When a line in the listing below contains the word "hothers", return a copy of that line.

*GIVEN ENTRIES*:

=== Section Start ===

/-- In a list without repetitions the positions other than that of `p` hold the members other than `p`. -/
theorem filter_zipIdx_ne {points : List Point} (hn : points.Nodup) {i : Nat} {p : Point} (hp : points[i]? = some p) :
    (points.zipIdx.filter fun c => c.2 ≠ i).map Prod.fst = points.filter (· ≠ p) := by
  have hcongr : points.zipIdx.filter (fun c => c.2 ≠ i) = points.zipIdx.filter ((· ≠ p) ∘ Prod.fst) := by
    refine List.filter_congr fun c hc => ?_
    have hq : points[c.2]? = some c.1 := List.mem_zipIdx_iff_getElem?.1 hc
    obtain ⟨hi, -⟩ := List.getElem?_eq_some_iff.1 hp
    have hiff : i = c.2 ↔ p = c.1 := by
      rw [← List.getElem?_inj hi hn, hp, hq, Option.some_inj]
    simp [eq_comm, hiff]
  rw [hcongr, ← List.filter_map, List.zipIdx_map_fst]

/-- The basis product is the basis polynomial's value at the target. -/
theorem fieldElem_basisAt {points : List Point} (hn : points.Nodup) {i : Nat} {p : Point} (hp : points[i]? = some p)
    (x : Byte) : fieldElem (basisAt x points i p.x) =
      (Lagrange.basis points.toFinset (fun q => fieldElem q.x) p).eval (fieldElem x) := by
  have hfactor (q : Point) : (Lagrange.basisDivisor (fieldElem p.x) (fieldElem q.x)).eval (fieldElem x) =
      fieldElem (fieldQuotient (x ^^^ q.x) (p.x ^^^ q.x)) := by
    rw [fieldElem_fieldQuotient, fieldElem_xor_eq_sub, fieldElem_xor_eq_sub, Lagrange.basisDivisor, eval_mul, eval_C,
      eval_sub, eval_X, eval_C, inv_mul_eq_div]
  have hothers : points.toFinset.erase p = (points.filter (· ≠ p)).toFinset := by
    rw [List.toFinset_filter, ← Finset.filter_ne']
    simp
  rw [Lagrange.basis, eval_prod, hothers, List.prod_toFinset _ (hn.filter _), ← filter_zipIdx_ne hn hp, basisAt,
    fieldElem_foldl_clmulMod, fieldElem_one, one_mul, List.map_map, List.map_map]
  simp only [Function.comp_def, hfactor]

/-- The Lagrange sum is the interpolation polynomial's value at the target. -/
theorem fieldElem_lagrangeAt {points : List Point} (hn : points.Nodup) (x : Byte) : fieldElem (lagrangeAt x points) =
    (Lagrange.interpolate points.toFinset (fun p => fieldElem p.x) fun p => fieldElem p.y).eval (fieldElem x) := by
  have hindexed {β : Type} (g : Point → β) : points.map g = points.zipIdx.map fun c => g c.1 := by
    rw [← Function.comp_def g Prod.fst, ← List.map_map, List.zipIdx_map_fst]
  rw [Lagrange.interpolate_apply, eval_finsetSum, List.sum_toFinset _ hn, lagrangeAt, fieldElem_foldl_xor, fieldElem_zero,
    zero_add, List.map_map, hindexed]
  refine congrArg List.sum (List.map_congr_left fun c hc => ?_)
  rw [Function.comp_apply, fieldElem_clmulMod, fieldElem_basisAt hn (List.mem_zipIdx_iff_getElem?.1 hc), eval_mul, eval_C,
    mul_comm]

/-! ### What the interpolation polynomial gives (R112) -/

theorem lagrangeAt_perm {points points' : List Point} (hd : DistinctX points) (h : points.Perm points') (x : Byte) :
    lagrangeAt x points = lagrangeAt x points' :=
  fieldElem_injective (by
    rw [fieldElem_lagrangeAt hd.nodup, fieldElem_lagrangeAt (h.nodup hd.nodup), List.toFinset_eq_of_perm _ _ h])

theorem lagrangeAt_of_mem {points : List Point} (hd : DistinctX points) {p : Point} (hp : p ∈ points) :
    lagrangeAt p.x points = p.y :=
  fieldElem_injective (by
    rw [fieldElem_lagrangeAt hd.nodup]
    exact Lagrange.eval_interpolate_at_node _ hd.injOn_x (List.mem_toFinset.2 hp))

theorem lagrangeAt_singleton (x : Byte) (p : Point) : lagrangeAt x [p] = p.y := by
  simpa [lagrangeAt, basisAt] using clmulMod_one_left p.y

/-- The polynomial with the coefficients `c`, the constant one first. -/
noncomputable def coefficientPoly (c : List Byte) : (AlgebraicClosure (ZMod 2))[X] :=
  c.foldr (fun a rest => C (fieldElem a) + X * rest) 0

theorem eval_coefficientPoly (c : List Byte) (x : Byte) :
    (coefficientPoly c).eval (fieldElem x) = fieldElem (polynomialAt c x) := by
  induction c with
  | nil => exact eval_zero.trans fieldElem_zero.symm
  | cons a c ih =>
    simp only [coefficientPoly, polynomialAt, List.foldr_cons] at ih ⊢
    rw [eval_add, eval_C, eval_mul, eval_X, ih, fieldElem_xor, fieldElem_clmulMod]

=== Section End ===

*TASK OUTPUT*:
  have hothers : points.toFinset.erase p = (points.filter (· ≠ p)).toFinset := by
  rw [Lagrange.basis, eval_prod, hothers, List.prod_toFinset _ (hn.filter _), ← filter_zipIdx_ne hn hp, basisAt,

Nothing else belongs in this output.